After finding the line containing "and partner. -/" below, please output that line and each following one through the line containing "then 0 else 99", exactly as written.

Excerpted data
----

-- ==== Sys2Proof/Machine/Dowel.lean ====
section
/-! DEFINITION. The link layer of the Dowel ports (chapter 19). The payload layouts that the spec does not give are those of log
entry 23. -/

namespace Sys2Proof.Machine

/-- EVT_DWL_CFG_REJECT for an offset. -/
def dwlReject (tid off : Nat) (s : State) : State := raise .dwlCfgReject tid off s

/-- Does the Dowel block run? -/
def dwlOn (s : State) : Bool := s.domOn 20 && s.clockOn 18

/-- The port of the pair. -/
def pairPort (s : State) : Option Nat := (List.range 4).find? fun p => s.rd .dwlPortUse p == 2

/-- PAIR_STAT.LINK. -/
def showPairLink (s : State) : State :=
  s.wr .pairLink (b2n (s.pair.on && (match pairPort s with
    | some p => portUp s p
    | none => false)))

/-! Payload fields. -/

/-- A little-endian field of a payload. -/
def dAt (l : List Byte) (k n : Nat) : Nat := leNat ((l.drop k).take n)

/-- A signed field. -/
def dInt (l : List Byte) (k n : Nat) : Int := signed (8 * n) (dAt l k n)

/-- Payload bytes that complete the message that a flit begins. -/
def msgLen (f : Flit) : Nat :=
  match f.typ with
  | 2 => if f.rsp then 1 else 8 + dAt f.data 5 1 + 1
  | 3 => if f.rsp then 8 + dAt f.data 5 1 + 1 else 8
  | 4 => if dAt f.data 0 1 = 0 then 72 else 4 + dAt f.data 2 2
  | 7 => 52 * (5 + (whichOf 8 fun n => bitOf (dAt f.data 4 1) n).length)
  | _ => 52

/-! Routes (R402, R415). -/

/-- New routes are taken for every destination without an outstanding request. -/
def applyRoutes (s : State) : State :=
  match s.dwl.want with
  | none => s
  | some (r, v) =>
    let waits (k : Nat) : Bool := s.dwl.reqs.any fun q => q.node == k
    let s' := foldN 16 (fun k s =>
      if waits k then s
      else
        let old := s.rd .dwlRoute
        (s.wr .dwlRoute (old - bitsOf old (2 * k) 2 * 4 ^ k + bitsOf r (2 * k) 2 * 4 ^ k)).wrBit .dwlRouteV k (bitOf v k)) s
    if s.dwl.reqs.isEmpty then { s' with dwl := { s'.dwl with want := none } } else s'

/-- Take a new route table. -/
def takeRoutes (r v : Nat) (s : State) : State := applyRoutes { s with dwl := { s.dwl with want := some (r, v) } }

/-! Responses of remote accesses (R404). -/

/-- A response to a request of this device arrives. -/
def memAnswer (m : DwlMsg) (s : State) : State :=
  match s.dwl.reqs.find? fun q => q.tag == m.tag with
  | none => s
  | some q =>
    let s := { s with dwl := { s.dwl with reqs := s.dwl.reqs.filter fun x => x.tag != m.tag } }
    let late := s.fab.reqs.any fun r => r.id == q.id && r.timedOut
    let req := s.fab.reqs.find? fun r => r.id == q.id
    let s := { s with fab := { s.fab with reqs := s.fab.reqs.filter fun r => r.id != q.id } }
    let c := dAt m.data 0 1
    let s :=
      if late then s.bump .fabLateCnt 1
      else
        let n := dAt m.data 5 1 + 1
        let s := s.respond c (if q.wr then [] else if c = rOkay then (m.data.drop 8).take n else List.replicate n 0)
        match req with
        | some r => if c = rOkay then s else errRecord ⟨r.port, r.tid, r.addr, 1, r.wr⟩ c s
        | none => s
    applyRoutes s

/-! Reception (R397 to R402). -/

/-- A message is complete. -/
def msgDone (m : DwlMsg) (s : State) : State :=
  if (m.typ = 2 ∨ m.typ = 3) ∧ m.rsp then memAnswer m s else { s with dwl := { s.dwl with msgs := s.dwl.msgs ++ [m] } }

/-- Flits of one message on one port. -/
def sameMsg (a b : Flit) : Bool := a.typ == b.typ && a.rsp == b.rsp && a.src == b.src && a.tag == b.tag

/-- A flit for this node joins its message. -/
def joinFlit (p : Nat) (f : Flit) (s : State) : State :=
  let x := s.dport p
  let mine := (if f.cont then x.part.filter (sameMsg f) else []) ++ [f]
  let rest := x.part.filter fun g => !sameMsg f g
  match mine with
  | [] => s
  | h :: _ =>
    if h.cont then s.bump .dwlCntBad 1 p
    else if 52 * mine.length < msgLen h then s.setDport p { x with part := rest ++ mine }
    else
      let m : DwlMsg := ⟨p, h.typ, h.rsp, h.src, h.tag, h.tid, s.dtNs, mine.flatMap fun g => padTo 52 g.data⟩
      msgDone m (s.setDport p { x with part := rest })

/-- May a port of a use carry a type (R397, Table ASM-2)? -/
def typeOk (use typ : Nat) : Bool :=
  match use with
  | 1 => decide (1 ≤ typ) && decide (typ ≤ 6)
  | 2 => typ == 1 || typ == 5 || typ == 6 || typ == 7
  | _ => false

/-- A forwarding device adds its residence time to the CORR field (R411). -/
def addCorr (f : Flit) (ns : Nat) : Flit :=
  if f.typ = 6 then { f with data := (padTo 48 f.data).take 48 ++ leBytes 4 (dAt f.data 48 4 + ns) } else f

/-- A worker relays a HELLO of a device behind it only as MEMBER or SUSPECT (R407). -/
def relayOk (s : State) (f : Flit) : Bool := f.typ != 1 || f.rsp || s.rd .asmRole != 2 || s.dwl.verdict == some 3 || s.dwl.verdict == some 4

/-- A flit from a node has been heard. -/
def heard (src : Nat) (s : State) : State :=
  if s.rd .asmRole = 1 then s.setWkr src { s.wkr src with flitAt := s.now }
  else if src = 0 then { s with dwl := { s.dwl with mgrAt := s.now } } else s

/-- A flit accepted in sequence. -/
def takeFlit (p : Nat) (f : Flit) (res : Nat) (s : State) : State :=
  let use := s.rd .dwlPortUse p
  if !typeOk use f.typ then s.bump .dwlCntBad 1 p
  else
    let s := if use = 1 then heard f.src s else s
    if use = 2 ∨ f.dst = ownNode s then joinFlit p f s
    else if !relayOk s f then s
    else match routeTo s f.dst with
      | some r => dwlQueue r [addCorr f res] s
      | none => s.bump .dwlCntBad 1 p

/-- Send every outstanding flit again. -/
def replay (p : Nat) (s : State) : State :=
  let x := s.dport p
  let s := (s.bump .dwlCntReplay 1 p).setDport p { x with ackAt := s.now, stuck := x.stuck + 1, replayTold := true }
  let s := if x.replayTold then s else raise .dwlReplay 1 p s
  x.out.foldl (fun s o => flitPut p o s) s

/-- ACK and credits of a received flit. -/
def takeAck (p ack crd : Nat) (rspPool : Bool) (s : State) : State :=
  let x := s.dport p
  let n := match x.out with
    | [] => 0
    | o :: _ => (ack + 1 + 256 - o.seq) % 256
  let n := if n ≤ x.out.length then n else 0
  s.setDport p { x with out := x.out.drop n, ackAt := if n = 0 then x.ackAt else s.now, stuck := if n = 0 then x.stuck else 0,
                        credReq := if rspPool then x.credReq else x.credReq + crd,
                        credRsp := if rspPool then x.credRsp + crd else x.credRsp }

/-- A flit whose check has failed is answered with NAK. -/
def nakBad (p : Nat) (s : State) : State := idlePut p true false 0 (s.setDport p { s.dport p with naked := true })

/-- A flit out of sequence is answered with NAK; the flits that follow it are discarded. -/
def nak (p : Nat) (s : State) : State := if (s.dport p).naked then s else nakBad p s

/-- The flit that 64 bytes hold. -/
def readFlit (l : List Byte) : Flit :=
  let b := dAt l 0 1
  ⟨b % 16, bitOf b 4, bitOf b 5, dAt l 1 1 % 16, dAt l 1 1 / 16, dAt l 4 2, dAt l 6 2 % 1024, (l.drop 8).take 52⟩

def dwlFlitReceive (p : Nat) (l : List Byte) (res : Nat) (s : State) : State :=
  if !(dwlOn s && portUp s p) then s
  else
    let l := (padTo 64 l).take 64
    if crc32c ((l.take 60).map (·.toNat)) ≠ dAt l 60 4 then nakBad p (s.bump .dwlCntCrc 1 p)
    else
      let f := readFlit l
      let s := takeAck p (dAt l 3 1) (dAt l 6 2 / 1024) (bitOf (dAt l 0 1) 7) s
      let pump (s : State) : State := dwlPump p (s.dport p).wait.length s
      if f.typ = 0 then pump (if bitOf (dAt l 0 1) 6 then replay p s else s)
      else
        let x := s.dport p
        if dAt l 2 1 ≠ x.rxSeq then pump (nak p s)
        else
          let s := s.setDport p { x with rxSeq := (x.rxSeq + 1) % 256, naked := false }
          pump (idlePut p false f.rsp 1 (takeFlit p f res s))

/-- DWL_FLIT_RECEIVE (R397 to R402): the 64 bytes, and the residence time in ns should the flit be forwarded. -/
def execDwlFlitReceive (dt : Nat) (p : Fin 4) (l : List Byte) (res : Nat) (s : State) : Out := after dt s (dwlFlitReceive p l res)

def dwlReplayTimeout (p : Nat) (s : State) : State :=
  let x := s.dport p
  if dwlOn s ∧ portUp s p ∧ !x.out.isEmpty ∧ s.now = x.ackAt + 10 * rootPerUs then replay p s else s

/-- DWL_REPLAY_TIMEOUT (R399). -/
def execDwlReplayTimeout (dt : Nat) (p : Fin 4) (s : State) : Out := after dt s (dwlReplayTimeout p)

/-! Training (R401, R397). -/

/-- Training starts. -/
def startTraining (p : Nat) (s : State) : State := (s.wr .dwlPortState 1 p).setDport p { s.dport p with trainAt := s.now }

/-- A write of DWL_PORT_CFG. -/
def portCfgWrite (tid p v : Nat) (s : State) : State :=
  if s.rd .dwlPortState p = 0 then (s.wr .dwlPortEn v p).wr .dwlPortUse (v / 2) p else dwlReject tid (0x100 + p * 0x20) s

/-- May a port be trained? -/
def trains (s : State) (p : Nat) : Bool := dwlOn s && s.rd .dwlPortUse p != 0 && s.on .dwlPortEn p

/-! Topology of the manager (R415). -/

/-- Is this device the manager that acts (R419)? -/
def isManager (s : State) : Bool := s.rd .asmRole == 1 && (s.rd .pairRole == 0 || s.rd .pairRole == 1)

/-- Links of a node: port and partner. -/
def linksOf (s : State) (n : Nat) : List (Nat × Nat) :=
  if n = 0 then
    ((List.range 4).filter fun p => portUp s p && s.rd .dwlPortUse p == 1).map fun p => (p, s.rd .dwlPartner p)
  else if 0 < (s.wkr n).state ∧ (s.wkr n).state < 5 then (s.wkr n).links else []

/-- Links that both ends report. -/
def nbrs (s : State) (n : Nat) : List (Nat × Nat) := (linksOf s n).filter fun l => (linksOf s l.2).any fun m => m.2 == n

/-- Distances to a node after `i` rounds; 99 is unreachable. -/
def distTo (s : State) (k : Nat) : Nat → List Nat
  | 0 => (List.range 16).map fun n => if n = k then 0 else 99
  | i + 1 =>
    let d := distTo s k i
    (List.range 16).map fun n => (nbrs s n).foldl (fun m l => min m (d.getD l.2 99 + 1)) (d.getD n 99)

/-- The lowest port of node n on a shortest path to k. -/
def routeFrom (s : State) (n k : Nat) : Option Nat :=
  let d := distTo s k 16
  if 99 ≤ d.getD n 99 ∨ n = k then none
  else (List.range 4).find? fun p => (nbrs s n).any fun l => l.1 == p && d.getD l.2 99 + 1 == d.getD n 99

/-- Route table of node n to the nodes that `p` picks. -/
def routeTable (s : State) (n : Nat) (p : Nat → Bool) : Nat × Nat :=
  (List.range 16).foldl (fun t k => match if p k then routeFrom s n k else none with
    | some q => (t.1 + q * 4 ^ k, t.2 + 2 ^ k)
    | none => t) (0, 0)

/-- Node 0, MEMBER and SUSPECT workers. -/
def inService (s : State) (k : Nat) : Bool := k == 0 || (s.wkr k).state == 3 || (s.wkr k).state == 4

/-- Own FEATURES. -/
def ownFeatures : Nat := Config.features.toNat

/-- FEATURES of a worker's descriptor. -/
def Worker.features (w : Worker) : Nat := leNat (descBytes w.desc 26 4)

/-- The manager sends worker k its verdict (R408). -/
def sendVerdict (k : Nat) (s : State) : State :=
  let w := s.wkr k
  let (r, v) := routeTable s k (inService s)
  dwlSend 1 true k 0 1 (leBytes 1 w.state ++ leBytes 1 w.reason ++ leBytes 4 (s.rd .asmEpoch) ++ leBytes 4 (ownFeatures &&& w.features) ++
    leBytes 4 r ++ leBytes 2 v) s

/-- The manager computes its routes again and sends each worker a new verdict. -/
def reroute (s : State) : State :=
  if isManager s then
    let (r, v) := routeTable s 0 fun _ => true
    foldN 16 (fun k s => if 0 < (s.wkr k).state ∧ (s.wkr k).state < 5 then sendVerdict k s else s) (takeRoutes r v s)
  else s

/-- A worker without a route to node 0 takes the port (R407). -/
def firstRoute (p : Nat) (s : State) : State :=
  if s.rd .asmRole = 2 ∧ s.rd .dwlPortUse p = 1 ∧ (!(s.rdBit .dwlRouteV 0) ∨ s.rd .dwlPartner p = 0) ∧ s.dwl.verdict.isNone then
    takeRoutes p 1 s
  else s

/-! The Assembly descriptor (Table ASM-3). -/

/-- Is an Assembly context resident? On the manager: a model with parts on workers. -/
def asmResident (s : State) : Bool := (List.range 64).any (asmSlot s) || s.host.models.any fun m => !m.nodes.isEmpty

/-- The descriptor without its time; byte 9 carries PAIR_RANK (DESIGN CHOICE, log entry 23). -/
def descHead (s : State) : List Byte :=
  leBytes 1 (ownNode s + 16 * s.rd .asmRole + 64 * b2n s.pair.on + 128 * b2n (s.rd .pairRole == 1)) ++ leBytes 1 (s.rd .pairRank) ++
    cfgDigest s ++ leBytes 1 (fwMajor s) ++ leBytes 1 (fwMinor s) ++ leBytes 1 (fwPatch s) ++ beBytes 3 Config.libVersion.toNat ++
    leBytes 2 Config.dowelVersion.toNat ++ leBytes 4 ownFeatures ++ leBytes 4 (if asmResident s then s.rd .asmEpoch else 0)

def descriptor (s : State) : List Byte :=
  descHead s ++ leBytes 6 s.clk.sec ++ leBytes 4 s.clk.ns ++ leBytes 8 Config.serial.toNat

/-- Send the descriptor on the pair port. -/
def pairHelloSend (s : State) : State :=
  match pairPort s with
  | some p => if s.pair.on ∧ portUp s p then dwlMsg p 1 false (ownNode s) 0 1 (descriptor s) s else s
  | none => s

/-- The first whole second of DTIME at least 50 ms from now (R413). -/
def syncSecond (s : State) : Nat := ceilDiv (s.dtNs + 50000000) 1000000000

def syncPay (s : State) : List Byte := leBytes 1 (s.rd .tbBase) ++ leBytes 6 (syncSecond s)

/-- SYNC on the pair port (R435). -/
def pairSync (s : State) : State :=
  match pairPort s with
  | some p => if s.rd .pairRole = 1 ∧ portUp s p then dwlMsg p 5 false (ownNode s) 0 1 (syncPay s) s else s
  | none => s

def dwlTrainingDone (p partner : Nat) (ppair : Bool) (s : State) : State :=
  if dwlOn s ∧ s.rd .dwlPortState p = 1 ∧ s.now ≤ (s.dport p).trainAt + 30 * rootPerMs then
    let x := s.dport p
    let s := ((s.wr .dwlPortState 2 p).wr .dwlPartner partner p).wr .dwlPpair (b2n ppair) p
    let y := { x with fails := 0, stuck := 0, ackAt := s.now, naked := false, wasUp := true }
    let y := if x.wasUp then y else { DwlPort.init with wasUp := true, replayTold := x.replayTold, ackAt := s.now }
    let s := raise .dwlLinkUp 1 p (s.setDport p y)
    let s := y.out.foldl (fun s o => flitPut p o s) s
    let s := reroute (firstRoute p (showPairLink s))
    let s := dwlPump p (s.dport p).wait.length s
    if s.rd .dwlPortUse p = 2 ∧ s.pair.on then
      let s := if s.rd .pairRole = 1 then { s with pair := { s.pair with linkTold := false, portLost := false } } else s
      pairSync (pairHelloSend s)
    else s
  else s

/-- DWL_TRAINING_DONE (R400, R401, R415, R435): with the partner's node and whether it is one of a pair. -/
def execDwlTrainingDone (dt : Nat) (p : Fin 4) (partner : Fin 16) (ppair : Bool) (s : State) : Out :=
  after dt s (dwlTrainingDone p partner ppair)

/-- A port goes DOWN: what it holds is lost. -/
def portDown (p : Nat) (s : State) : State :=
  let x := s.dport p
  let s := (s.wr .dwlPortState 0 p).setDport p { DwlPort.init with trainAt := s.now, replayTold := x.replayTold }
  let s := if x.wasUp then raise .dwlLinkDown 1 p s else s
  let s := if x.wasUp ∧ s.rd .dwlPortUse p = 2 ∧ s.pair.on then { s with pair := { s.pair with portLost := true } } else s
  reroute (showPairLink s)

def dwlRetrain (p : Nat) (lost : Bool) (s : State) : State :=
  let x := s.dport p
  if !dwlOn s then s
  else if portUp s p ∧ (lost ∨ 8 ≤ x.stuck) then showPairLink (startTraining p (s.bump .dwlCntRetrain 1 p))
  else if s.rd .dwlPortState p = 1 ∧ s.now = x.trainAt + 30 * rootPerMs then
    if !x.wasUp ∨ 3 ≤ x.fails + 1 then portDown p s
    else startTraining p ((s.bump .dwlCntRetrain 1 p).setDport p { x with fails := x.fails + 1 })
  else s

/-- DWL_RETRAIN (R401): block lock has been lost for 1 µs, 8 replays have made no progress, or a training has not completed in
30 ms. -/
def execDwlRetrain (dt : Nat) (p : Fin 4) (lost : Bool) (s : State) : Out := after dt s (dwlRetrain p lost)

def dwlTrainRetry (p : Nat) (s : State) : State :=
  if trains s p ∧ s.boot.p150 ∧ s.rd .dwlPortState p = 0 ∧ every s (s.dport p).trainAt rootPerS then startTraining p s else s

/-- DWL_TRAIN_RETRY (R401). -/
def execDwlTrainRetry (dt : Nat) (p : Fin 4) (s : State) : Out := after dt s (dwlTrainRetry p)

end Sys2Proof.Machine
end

----

Result of the task
/-- Links of a node: port and partner. -/
def linksOf (s : State) (n : Nat) : List (Nat × Nat) :=
  if n = 0 then
    ((List.range 4).filter fun p => portUp s p && s.rd .dwlPortUse p == 1).map fun p => (p, s.rd .dwlPartner p)
  else if 0 < (s.wkr n).state ∧ (s.wkr n).state < 5 then (s.wkr n).links else []

/-- Links that both ends report. -/
def nbrs (s : State) (n : Nat) : List (Nat × Nat) := (linksOf s n).filter fun l => (linksOf s l.2).any fun m => m.2 == n

/-- Distances to a node after `i` rounds; 99 is unreachable. -/
def distTo (s : State) (k : Nat) : Nat → List Nat
  | 0 => (List.range 16).map fun n => if n = k then 0 else 99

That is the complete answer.